Saved data entries:
━━━━━━━━━━━━━━━━

-- ==== Sys2Proof/Machine/PortEngine.lean ====
section
/-! DEFINITION. The root port in the bulk window: port service, control transfers, bulk transfers, the urgent set, and what becomes of every
response or missing response (spec/04_gliys_transactions_and_hubs.md R109 to R123, spec/07_curator.md R216 to R223). -/

namespace Sys2Proof.Machine

/-! ### What a response says (R112 to R119) -/

/-- A response to a transaction: data with its header, a handshake, a ranging echo, or an error with its cause (R246): 1 missing, 2 discarded
for a CRC or a length, 3 armour failure, 4 a mismatch or a handshake that is not allowed. -/
inductive Resp where
  | data (h : Hdr) (pl : List Byte)
  | ack (seq : Nat) (late : Bool)
  | nak
  | stall
  | echo (pl : List Byte)
  | bad (cause : Nat)
  deriving DecidableEq, Repr

/-- The handshake that a header spells. -/
def handshakeOf (h : Hdr) : Resp :=
  match h.tsb % 8 with
  | 1 => .ack (h.tsa % 2) (h.tsc % 2 == 1)
  | 2 => .nak
  | _ => .stall

/-- What a good packet answers to a token (1), a downstream packet or setup (2 or 4) or a probe (6) (R119). -/
def respTo (sent : Nat) (h : Hdr) (pl : List Byte) : Resp :=
  match sent, h.typ with
  | 1, 2 => if h.dir = 1 then .data h pl else .bad 4
  | 1, 3 => match handshakeOf h with
    | .ack _ _ => .bad 4
    | r => r
  | 6, 7 => .echo pl
  | 6, _ => .bad 4
  | _, 3 => handshakeOf h
  | _, _ => .bad 4

/-! ### Completion of bulk and control entries (R246, R247) -/

/-- A transfer for a work entry ends with a status; `t` is the arrival of its last response. Data received goes to host memory first; the result
of a remote request stays on the chip (R297). -/
def State.workEnd (s : State) (w : Work) (status detail t : Nat) : State :=
  let q := s.chipQuality t
  if status = 0 && !w.outward && !w.data.isEmpty && w.r < 8 then
    (s.modWork w.g w.r w.i fun x => { x with ended := some t, fin := (status, detail), quality := q }).stageBegin w
  else s.completeAt w status detail w.moved t q

/-- A transfer ends in an error now, with the bytes that it has moved (R245, R247). -/
def State.workFail (s : State) (w : Work) (status detail : Nat) : State :=
  s.completeAt w status detail w.moved s.now (s.chipQuality s.now)

/-! ### Control transfers (R118) -/

def Ctl.up (c : Ctl) : Bool := bitOf (byteAt c.setup 0) 7
def Ctl.len (c : Ctl) : Nat := leAt c.setup 6 2

/-- The largest data packet on pipe 0 of device a. -/
def State.ctlMax (s : State) (n a : Nat) : Nat := (s.dev n a).ctlMax

/-- Change a control transfer. -/
def State.modCtl (s : State) (n : Nat) (use : CtlFor) (a : Nat) (f : Ctl → Ctl) : State :=
  s.modPort n fun g => { g with ctls := g.ctls.map fun c => if c.use == use && c.addr == a then f c else c }

def State.findCtl (s : State) (n : Nat) (use : CtlFor) (a : Nat) : Option Ctl :=
  (s.port n).ctls.find? fun c => c.use == use && c.addr == a

/-- The next packet of a control transfer: its header, payload, and the largest response. -/
def State.ctlPacket (s : State) (n : Nat) (c : Ctl) : Hdr × List Byte × Nat :=
  let m := s.ctlMax n c.addr
  match c.stage with
  | 0 => (downHdr 4 c.addr 0, fit 8 c.setup, 0)
  | 1 =>
    if c.up then
      let room := min m (c.len - c.data.length)
      ({ downHdr 1 c.addr 0 with tsa := c.seq, tsc := room }, [], room)
    else ({ downHdr 2 c.addr 0 with tsa := c.seq + 2 * b2n (decide (c.data.length ≤ m)) }, c.data.take m, 0)
  | _ => if c.up then ({ downHdr 2 c.addr 0 with tsa := 3 }, [], 0) else ({ downHdr 1 c.addr 0 with tsa := 1 }, [], 0)

/-- The transfer of a CONTROL entry ends. -/
def State.ctlWorkEnd (s : State) (n : Nat) (c : Ctl) (g r i status detail t : Nat) : State :=
  let s1 := s.dropCtl n c.use c.addr
  let std := byteAt c.setup 0 / 32 % 4 == 0
  let s2 := if status = 0 && std && byteAt c.setup 1 = 3 then s1.setSeq n c.addr (leAt c.setup 4 2 % 16) 0
    else if status = 0 && std && byteAt c.setup 1 = 4 then s1.put (F.gpDevState_wake_enabled n c.addr) (leAt c.setup 2 2)
    else s1
  match s2.findWork g r i with
  | none => s2
  | some w =>
    let w1 := { w with data := if c.up then c.data else w.data, sent := if c.up then 0 else c.len - c.data.length }
    let s3 := s2.modWork g r i fun _ => w1
    if status = 0 then s3.workEnd w1 0 0 t else s3.workFail w1 status detail

/-- A control transfer has succeeded. -/
def State.ctlDone (s : State) (n : Nat) (c : Ctl) (t : Nat) : State :=
  match c.use with
  | .work g r i => s.ctlWorkEnd n c g r i 0 0 t
  | .clearHalt k p => (s.dropCtl n c.use c.addr).pxCleared n c.addr p k true
  | _ => (s.dropCtl n c.use c.addr).accOk n c

/-- The accession work of a port whose tree is given up is abandoned, and queued work completes DETACHED (R371). -/
def State.treeDropped (s : State) (n : Nat) : State :=
  let as := addrs.filter fun a => 2 ≤ s.devSt n a
  let s1 := forEach as s fun s a => ((s.dropSweep n a).dropService n a).workKill n a 0x04
  let s2 := s1.modPort n fun g =>
    { g with attaches := [], attach := none, ctls := [], svc := [], strict := [], rejected := [], resets := [], cutting := [] }
  ((s2.put (F.gpAccStatus_busy n) 0).put (F.gpAccStatus_attach_addr n) 0).put (F.gpAccStatus_reset_active n) 0

/-- The first-tier hub of a tree taken over does not answer GET_HUB_STATUS (R375): after the second failure the tree is given up. -/
def State.splitTree (s : State) (n : Nat) : State :=
  let s1 := ((s.put F.twStatus_own (Machine.clrBit (s.get F.twStatus_own) n)).put F.twStatus_split 1).raise F.twEvents_split
  (({ s1 with tw := { s1.tw with check := s1.tw.check.filter (·.1 != n) } } : State).put F.twStatus_state 4).treeDropped n

/-- Whether a control transfer asks a hub of a tree just taken over for its status (R375). -/
def State.splitCheck (s : State) (n : Nat) (c : Ctl) : Bool := c.use == .hubStatus && s.tw.check.any (·.1 == n) && (s.place n c.addr).1 == 0

/-- A control transfer has failed with a status; `lost` says that only the answer of its status stage was missing (R145). -/
def State.ctlFail (s : State) (n : Nat) (c : Ctl) (status detail : Nat) (lost : Bool) : State :=
  match c.use with
  | .work g r i => s.ctlWorkEnd n c g r i status detail s.now
  | .clearHalt k p => (s.dropCtl n c.use c.addr).pxCleared n c.addr p k false
  | _ => if s.splitCheck n c then (s.dropCtl n c.use c.addr).splitTree n else (s.dropCtl n c.use c.addr).accFail n c lost (status == 1)

/-- A packet of a control transfer had an error (R120): sent again, or the transfer ends. -/
def State.ctlError (s : State) (n : Nat) (c : Ctl) (cause : Nat) : State :=
  let lim := if s.splitCheck n c then 1 else s.get (F.gpFrameCfg_retry_limit n)
  if lim < c.errs + 1 then s.ctlFail n c 2 cause (c.stage == 2)
  else s.modCtl n c.use c.addr fun c => { c with errs := c.errs + 1, cause := cause }

/-- The device has acknowledged the setup: a SET_PORT_STATE with CUT has cut its port (R123, R132). -/
def State.setupAcked (s : State) (n : Nat) (c : Ctl) : State :=
  let s1 := s.modCtl n c.use c.addr fun c => { c with stage := if c.len = 0 then 2 else 1, seq := 1, errs := 0 }
  let s2 := if s1.splitCheck n c then
      ({ s1 with tw := { s1.tw with check := s1.tw.check.filter (·.1 != n) } } : State).raise F.twEvents_takeover else s1
  if byteAt c.setup 0 / 32 % 4 = 1 && byteAt c.setup 1 = 3 && leAt c.setup 2 2 = 3 then s2.cutAcked n c.addr (leAt c.setup 4 2) else s2

/-- Data of a control transfer goes into mover staging: that of a work entry into its place, and that of accession is read there by port service,
which may meet an uncorrectable error, for gallery 0 (R172, R397). -/
def State.ctlStage (s : State) (c : Ctl) (pl : List Byte) : Bool × State :=
  match c.use with
  | .work g r i => (false, match s.findWork g r i with
    | some w => s.putStaged (pl.length + 1) w c.data.length pl
    | none => s)
  | _ => if pl.isEmpty then (false, s) else s.itemReadHalt 0x3C0000 pl.length 0
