/-- A manager's LINK_ENABLE of a Disabled port enters Detect with the beacons counted anew, and in Bare makes the mode Hosted. LINK_DISABLE
and RETRAIN of an Active port with no device, attach or sweep on it reach Disabled and Detect, with the detached event. CUT_RELEASE
takes a Cut port to Detect and a cut device at the root port itself to Absent (that it is Absent and not Free is deduced: log entry 58).
Loss of signal takes an Active port whose tree this chip does not mirror into Hit, counts it and starts a fast training; a Hit of 1 ms
ends in Detect with the detached event. The SFP balls set sfp_present, sfp_los and signal_present, and loss of signal in Active is a
Hit. A refused or failed sweep of an Unranged device is asked for again. -/
def Obligations.LinkEnableAndHits : Prop :=
  (∀ (s : State) (n : Fin 8) (q : Req) (w : Word),
    s.Manages q → n.val < s.nPorts → s.sizesOk = true → s.link n = 0 → (s.port n).pulse = false →
    ∃ t, exec (.linkEnable n q w) s = .next t ∧ t.link n = 1 ∧ t.flag (F.gpLinkCtrl_enable n) = true ∧ (t.port n).beacons = 0 ∧
    (t.port n).fails = 0 ∧ t.mode = (if s.mode = 3 then 4 else s.mode)) ∧
  (∀ (s : State) (n : Fin 8) (q : Req) (w : Word),
    s.Manages q → n.val < s.nPorts → s.sizesOk = true → s.link n = 3 → s.subtree n 0 = [] → (s.port n).attach = none →
    (s.port n).sweep = none →
    ∃ t, exec (.linkDisable n q w) s = .next t ∧ t.link n = 0 ∧ t.flag (F.gpLinkCtrl_enable n) = false ∧
    t.flag (F.gpLinkEvents_detached n) = true ∧ (t.port n).ctls = [] ∧ (t.port n).svc = []) ∧
  (∀ (s : State) (n : Fin 8) (q : Req) (w : Word),
    s.Manages q → n.val < s.nPorts → s.sizesOk = true → w.getLsbD 0 = true → s.flag (F.gpLinkCtrl_enable n) = true → s.link n = 3 →
    s.subtree n 0 = [] → (s.port n).attach = none → (s.port n).sweep = none →
    ∃ t, exec (.retrain n q w) s = .next t ∧ t.link n = 1 ∧ t.flag (F.gpLinkCtrl_enable n) = true ∧
    t.flag (F.gpLinkEvents_detached n) = true ∧ (t.port n).fails = 0 ∧ (t.port n).beacons = 0) ∧
  (∀ (s : State) (n : Fin 8) (q : Req) (w : Word),
    s.Manages q → n.val < s.nPorts → s.sizesOk = true → w.getLsbD 0 = true → s.flag (F.gpLinkCtrl_enable n) = true → s.link n = 6 →
    ∃ t, exec (.cutRelease n q w) s = .next t ∧ t.link n = 1 ∧ (∀ a ∈ addrs, s.devSt n a = 7 → (s.place n a).1 = 0 → t.devSt n a = 1)) ∧
  (∀ (s : State) (n : Fin 8),
    s.off = false → n.val < s.nPorts → s.sizesOk = true → s.link n = 3 → s.mirrors n = false → (s.port n).sweep = none →
    ∃ t, exec (.linkHit (.gliys n)) s = .next t ∧ t.link n = 4 ∧ t.flag (F.gpLinkEvents_hit n) = true ∧
    t.get (F.gpHitCnt_hits n) = min (maxOf (F.gpHitCnt_hits n).width) (s.get (F.gpHitCnt_hits n) + 1) ∧ (t.port n).fast = true ∧
    (t.port n).began = 4) ∧
  (∀ (s : State) (n : Fin 8),
    s.off = false → n.val < s.nPorts → s.sizesOk = true → s.link n = 4 → s.subtree n 0 = [] → (s.port n).attach = none →
    (s.port n).sweep = none →
    ∃ t, exec (.hitTimeout (.gliys n)) s = .next t ∧ t.link n = 1 ∧ t.flag (F.gpLinkEvents_detached n) = true ∧ (t.port n).beacons = 0) ∧
  (∀ (s : State) (n : Fin 8) (los abs : Bool),
    s.off = false → n.val < s.nPorts → s.flag (F.gpLinkCtrl_media n) = true → s.link n ≠ 3 →
    ∃ t, exec (.sfpLosChange n los abs) s = .next t ∧ t.flag (F.gpLinkStatus_sfp_los n) = los ∧
    t.flag (F.gpLinkStatus_sfp_present n) = !abs ∧ t.flag (F.gpLinkStatus_signal_present n) = !los ∧ t.link n = s.link n) ∧
  (∀ (s : State) (n : Fin 8) (abs : Bool),
    s.off = false → n.val < s.nPorts → s.sizesOk = true → s.flag (F.gpLinkCtrl_media n) = true → s.link n = 3 → s.mirrors n = false →
    (s.port n).sweep = none →
    ∃ t, exec (.sfpLosChange n true abs) s = .next t ∧ t.link n = 4 ∧ t.flag (F.gpLinkEvents_hit n) = true ∧
    t.flag (F.gpLinkStatus_sfp_los n) = true ∧ (t.port n).fast = true) ∧
  (∀ (s : State) (n : Fin 8) (a : Fin 64),
    s.off = false → n.val < s.nPorts → s.sizesOk = true → 1 ≤ a.val → a.val ≤ 62 → s.ownsPort n = true → s.devSt n a = 3 → s.link n = 3 →
    (s.port n).sweep = none → (s.port n).sweeps = [] → s.permitBars (.sweep n a) = false →
    ∃ t, exec (.rangingPermitRetry (.gliys n) a) s = .next t ∧ (t.port n).sweep = some { addr := a } ∧ t.asked (.sweep n a) = true ∧
    (t.port n).sweeps = []) ∧
  (∀ (s : State) (n : Fin 8) (a : Fin 64),
    s.off = false → n.val < s.nPorts → s.sizesOk = true → 1 ≤ a.val → a.val ≤ 62 → s.ownsPort n = true → s.devSt n a = 3 → s.link n = 3 →
    (s.port n).sweep = none → (s.port n).sweeps = [] → s.permitBars (.sweep n a) = false →
    ∃ t, exec (.sweepRetry n a) s = .next t ∧ (t.port n).sweep = some { addr := a } ∧ t.asked (.sweep n a) = true ∧ (t.port n).sweeps = [])
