-- ==== Sys2Proof/Laws/FramePlans.lean ====
section
/-! SUPPORT. What each operation of Machine/Plans.lean touches: the parts of its set (Laws/Touch.lean), and nothing else. -/

set_option linter.unusedSimpArgs false
set_option linter.unusedVariables false
set_option Elab.async false

namespace Sys2Proof.Machine

theorem State.consume_touch (s : State) (c : Nat) : Touch 0x200000000000020 s (State.consume s c) := by
  unfold State.consume
  try dsimp only
  repeat' first
    | (show sub _ _ = true; decide +kernel)
    | with_reducible exact Touch.refl _
    | with_reducible apply Touch.to (State.writeDevWord_touch ..)
    | with_reducible apply Touch.to (State.setReg_touch ..)
    | (refine up_40000 ?_ (by decide +kernel); simp only [R.pxDevIdx]; omega)
    | dsimp only

theorem State.dropSlots_touch (f n : Nat) (s : State) (c : Nat) : Touch 0x600000000020030 s (State.dropSlots f n s c) := by
  induction n generalizing s with
  | zero => exact Touch.refl _
  | succ n ih =>
    unfold State.dropSlots
    try dsimp only
    repeat' first
      | (show sub _ _ = true; decide +kernel)
      | with_reducible assumption
      | with_reducible exact Touch.refl _
      | with_reducible apply Touch.to (State.modCtx_touch ..)
      | with_reducible apply Touch.to (State.outPop_touch ..)
      | with_reducible apply Touch.to (State.bump_touch ..)
      | with_reducible apply Touch.to (State.consume_touch ..)
      | with_reducible apply Touch.to (ih ..)
      | with_reducible refine Touch.ite ?_ ?_
      | with_reducible refine Touch.forEach ?_ (fun _ _ _ => ?_)
      | with_reducible refine Touch.foldl ?_ (fun _ _ _ => ?_)
      | (refine up_40000 ?_ (by decide +kernel); simp only [F.pxCntD_discarded, R.pxCntD]; omega)
      | split
      | dsimp only

theorem State.outLost_touch (s : State) (c : Nat) : Touch 0x200000000000000 s (State.outLost s c) := by
  unfold State.outLost
  try dsimp only
  repeat' first
    | (show sub _ _ = true; decide +kernel)
    | with_reducible exact Touch.refl _
    | with_reducible apply Touch.to (State.bump_touch ..)
    | (refine up_40000 ?_ (by decide +kernel); simp only [F.pxCntB_errors, F.pxCntB_missed, R.pxCntB]; omega)
    | dsimp only

theorem State.holdVal_touch (s : State) (c : Nat) (f : Nat) (it : PlanItem) (rep : Bool) : Touch 0x210300010000E20 s (State.holdVal s c f it rep).2 := by
  unfold State.holdVal
  try dsimp only
  repeat' first
    | (show sub _ _ = true; decide +kernel)
    | with_reducible exact Touch.refl _
    | with_reducible apply Touch.to (State.ramRead_touch ..)
    | with_reducible apply Touch.to (State.outLost_touch ..)
    | with_reducible refine Touch.ite ?_ ?_
    | split
    | dsimp only

theorem State.chooseVal_touch (s : State) (c : Nat) (f : Nat) (it : PlanItem) : Touch 0x610300010020E30 s (State.chooseVal s c f it).2 := by
  unfold State.chooseVal
  try dsimp only
  repeat' first
    | (show sub _ _ = true; decide +kernel)
    | with_reducible exact Touch.refl _
    | with_reducible apply Touch.to (State.dropSlots_touch ..)
    | with_reducible apply Touch.to (State.ramRead_touch ..)
    | with_reducible apply Touch.to (State.outPop_touch ..)
    | with_reducible apply Touch.to (State.consume_touch ..)
    | with_reducible apply Touch.to (State.outLost_touch ..)
    | with_reducible apply Touch.to (State.holdVal_touch ..)
    | with_reducible refine Touch.ite ?_ ?_
    | split
    | dsimp only

theorem State.slotBack_touch (s : State) (c : Nat) (v : OutVal) : Touch 0x400000000020010 s (State.slotBack s c v) := by
  unfold State.slotBack
  try dsimp only
  repeat' first
    | (show sub _ _ = true; decide +kernel)
    | with_reducible exact Touch.refl _
    | with_reducible apply Touch.to (State.outPut_touch ..)
    | with_reducible apply Touch.to (State.modCtx_touch ..)
    | with_reducible refine Touch.ite ?_ ?_
    | split
    | dsimp only

theorem State.outDisplaced_touch (s : State) (c : Nat) (v : OutVal) : Touch 0x600000000020010 s (State.outDisplaced s c v) := by
  unfold State.outDisplaced
  try dsimp only
  repeat' first
    | (show sub _ _ = true; decide +kernel)
    | with_reducible exact Touch.refl _
    | with_reducible apply Touch.to (State.bump_touch ..)
    | with_reducible apply Touch.to (State.slotBack_touch ..)
    | with_reducible apply Touch.to (State.modCtx_touch ..)
    | with_reducible refine Touch.ite ?_ ?_
    | (refine up_40000 ?_ (by decide +kernel); simp only [F.pxCntC_displaced, R.pxCntC]; omega)
    | split
    | dsimp only

theorem State.closeItem_touch (s : State) (f : Nat) (late : Bool) (rep : Bool) (items : List PlanItem) (it : PlanItem) : Touch 0x610300010020E30 s (State.closeItem s f late rep items it).2 := by
  unfold State.closeItem
  try dsimp only
  repeat' first
    | (show sub _ _ = true; decide +kernel)
    | with_reducible exact Touch.refl _
    | with_reducible apply Touch.to (State.holdVal_touch ..)
    | with_reducible apply Touch.to (State.chooseVal_touch ..)
    | with_reducible apply Touch.to (State.outDisplaced_touch ..)
    | with_reducible refine Touch.ite ?_ ?_
    | split
    | dsimp only

theorem State.mirrorWaiting_touch (s : State) (c : Nat) : Touch 0x30000000 s (State.mirrorWaiting s c) := by
  unfold State.mirrorWaiting
  try dsimp only
  repeat' first
    | (show sub _ _ = true; decide +kernel)
    | with_reducible exact Touch.refl _
    | with_reducible apply Touch.to (State.mirrorItem_touch ..)
    | with_reducible refine Touch.ite ?_ ?_
    | split
    | dsimp only

theorem State.mirrorPlacement_touch (s : State) (r : ReflexOut) : Touch 0x30000000 s (State.mirrorPlacement s r) := by
  unfold State.mirrorPlacement
  try dsimp only
  repeat' first
    | (show sub _ _ = true; decide +kernel)
    | with_reducible exact Touch.refl _
    | with_reducible apply Touch.to (State.mirrorItem_touch ..)
    | with_reducible refine Touch.ite ?_ ?_
    | split
    | dsimp only

theorem State.reflexMove_touch (s : State) (n : Nat) (f : Nat) (r : ReflexOut) : Touch 0x30080000 s (State.reflexMove s n f r) := by
  unfold State.reflexMove
  try dsimp only
  repeat' first
    | (show sub _ _ = true; decide +kernel)
    | with_reducible assumption
    | with_reducible exact Touch.refl _
    | with_reducible apply Touch.to (State.mirrorWaiting_touch ..)
    | with_reducible apply Touch.to (State.modCu_touch ..)
    | with_reducible apply Touch.to (State.mirrorPlacement_touch ..)
    | with_reducible refine Touch.forEach ?_ (fun _ _ _ => ?_)
    | dsimp only

theorem State.reflexesInto_touch (s : State) (n : Nat) (f : Nat) (late : Bool) (items : List PlanItem) : Touch 0x420000030080010 s (State.reflexesInto s n f late items).2 := by
  unfold State.reflexesInto
  try dsimp only
  repeat' first
    | (show sub _ _ = true; decide +kernel)
    | with_reducible assumption
    | with_reducible exact Touch.refl _
    | with_reducible apply Touch.to (State.modCu_touch ..)
    | with_reducible apply Touch.to (State.reflexMove_touch ..)
    | with_reducible apply Touch.to (State.bump_touch ..)
    | with_reducible apply Touch.to (State.setRamBytes_touch ..)
    | with_reducible refine Touch.ite ?_ ?_
    | with_reducible refine Touch.foldl ?_ (fun _ _ _ => ?_)
    | with_reducible refine Touch.foldl_fst ?_ (fun _ _ _ => ?_)
    | with_reducible refine Touch.foldl_snd ?_ (fun _ _ _ => ?_)
    | split
    | dsimp only

theorem State.closeItems_touch (s : State) (n : Nat) (f : Nat) (late : Bool) (items : List PlanItem) : Touch 0x6303000300A0E30 s (State.closeItems s n f late items).2 := by
  unfold State.closeItems
  try dsimp only
  repeat' first
    | (show sub _ _ = true; decide +kernel)
    | with_reducible assumption
    | with_reducible exact Touch.refl _
    | with_reducible apply Touch.to (State.reflexesInto_touch ..)
    | with_reducible apply Touch.to (State.closeItem_touch ..)
    | with_reducible refine Touch.foldl ?_ (fun _ _ _ => ?_)
    | with_reducible refine Touch.foldl_fst ?_ (fun _ _ _ => ?_)
    | with_reducible refine Touch.foldl_snd ?_ (fun _ _ _ => ?_)
    | dsimp only

theorem State.reflexDrop_touch (s : State) (cause : Nat) (chip : Nat) (port : Nat) (addr : Nat) (pipe : Nat) : Touch 0x4000000000000 s (State.reflexDrop s cause chip port addr pipe) := by
  unfold State.reflexDrop
  try dsimp only
  repeat' first
    | (show sub _ _ = true; decide +kernel)
    | with_reducible exact Touch.refl _
    | with_reducible apply Touch.to (State.raise_touch ..)
    | with_reducible apply Touch.to (State.setReg_touch ..)
    | with_reducible apply Touch.to (State.bump_touch ..)
    | dsimp only

theorem State.reflexLost_touch (s : State) (n : Nat) (c : Nat) : Touch 0x4000000000000 s (State.reflexLost s n c) := by
  unfold State.reflexLost
  try dsimp only
  repeat' first
    | (show sub _ _ = true; decide +kernel)
    | with_reducible exact Touch.refl _
    | with_reducible apply Touch.to (State.reflexDrop_touch ..)
    | with_reducible refine Touch.ite ?_ ?_
    | split
    | dsimp only

theorem State.planLate_touch (s : State) (f : Nat) (n : Nat) (inj : Bool) : Touch 0x7FF3300300A0E30 s (State.planLate s f n inj) := by
  unfold State.planLate
  try dsimp only
  repeat' first
    | (show sub _ _ = true; decide +kernel)
    | with_reducible exact Touch.refl _
    | with_reducible apply Touch.to (State.forceUp_touch ..)
    | with_reducible apply Touch.to (State.detect_touch ..)
    | with_reducible apply Touch.to (State.raise_touch ..)
    | with_reducible apply Touch.to (State.bump_touch ..)
    | with_reducible apply Touch.to (State.closeItems_touch ..)
    | with_reducible apply Touch.to (State.modCu_touch ..)
    | with_reducible refine Touch.ite ?_ ?_
    | (refine up_8000 ?_ (by decide +kernel); simp only [F.cuPortLate_late_frames, R.cuPortLate]; omega)
    | (show _ < 32; decide)
    | split
    | dsimp only

theorem State.closePort_touch (s : State) (f : Nat) (n : Nat) : Touch 0x7FF3300300A0E30 s (State.closePort s f n) := by
  unfold State.closePort
  try dsimp only
  repeat' first
    | (show sub _ _ = true; decide +kernel)
    | with_reducible assumption
    | with_reducible exact Touch.refl _
    | with_reducible apply Touch.to (State.modCu_touch ..)
    | with_reducible apply Touch.to (State.reflexLost_touch ..)
    | with_reducible apply Touch.to (State.reflexesInto_touch ..)
    | with_reducible apply Touch.to (State.inject_touch ..)
    | with_reducible apply Touch.to (State.planLate_touch ..)
    | with_reducible apply Touch.to (State.closeItems_touch ..)
    | with_reducible refine Touch.ite ?_ ?_
    | with_reducible refine Touch.forEach ?_ (fun _ _ _ => ?_)
    | (show _ < 32; decide)
    | split
    | dsimp only

theorem State.lastUse_touch (s : State) (c : Nat) (t : Nat) : Touch 0x200000000000000 s (State.lastUse s c t) := by
  unfold State.lastUse
  try dsimp only
  repeat' first
    | (show sub _ _ = true; decide +kernel)
    | with_reducible exact Touch.refl _
    | with_reducible apply Touch.to (State.setReg_touch ..)
    | with_reducible apply Touch.setReg64
    | (refine up_40000 ?_ (by decide +kernel); simp only [R.pxLastFrame, R.pxLastTimeLo]; omega)
    | dsimp only

theorem State.mirrorHold_touch (s : State) (c : Nat) (v : OutVal) : Touch 0x30000000 s (State.mirrorHold s c v) := by
  unfold State.mirrorHold
  try dsimp only
  repeat' first
    | (show sub _ _ = true; decide +kernel)
    | with_reducible exact Touch.refl _
    | with_reducible apply Touch.to (State.mirrorItem_touch ..)
    | with_reducible refine Touch.ite ?_ ?_
    | split
    | dsimp only

theorem State.outNext_touch (s : State) (c : Nat) (f : Nat) : Touch 0x2021020 s (State.outNext s c f) := by
  unfold State.outNext
  try dsimp only
  repeat' first
    | (show sub _ _ = true; decide +kernel)
    | with_reducible exact Touch.refl _
    | with_reducible apply Touch.to (State.indexRead_touch ..)
    | with_reducible apply Touch.to (State.outSlotRead_touch ..)
    | with_reducible refine Touch.ite ?_ ?_
    | split
    | dsimp only

theorem State.outPurge_touch (s : State) (c : Nat) : Touch 0x600000000020030 s (State.outPurge s c) := by
  unfold State.outPurge
  try dsimp only
  repeat' first
    | (show sub _ _ = true; decide +kernel)
    | with_reducible exact Touch.refl _
    | with_reducible apply Touch.to (State.dropSlots_touch ..)
    | split
    | dsimp only

theorem State.outRingDone_touch (s : State) (c : Nat) (r : HostRes) : Touch 0x790300012021F70 s (State.outRingDone s c r) := by
  unfold State.outRingDone
  try dsimp only
  repeat' first
    | (show sub _ _ = true; decide +kernel)
    | with_reducible exact Touch.refl _
    | with_reducible apply Touch.to (State.outSlotDone_touch ..)
    | with_reducible apply Touch.to (State.outPurge_touch ..)
    | with_reducible apply Touch.to (State.outNext_touch ..)
    | with_reducible refine Touch.ite ?_ ?_
    | split
    | dsimp only

theorem State.outRingRead_touch (s : State) (c : Nat) (f : Nat) : Touch 0x600000002021030 s (State.outRingRead s c f) := by
  unfold State.outRingRead
  try dsimp only
  repeat' first
    | (show sub _ _ = true; decide +kernel)
    | with_reducible exact Touch.refl _
    | with_reducible apply Touch.to (State.outNext_touch ..)
    | with_reducible apply Touch.to (State.outPurge_touch ..)
    | with_reducible refine Touch.ite ?_ ?_
    | split
    | dsimp only

theorem State.reflexRead_touch (s : State) (c : Nat) (v : OutVal) : Touch 0x410300010000E30 s (State.reflexRead s c v).2 := by
  unfold State.reflexRead
  try dsimp only
  repeat' first
    | (show sub _ _ = true; decide +kernel)
    | with_reducible exact Touch.refl _
    | with_reducible apply Touch.to (State.setRamBytes_touch ..)
    | with_reducible apply Touch.to (State.ramRead_touch ..)
    | with_reducible refine Touch.ite ?_ ?_
    | split
    | dsimp only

━━━━━━━━━━━━━━━━

About this task: Your reply should be only the count of lines in the entries above that contain the word "Machine".

Written solution: 5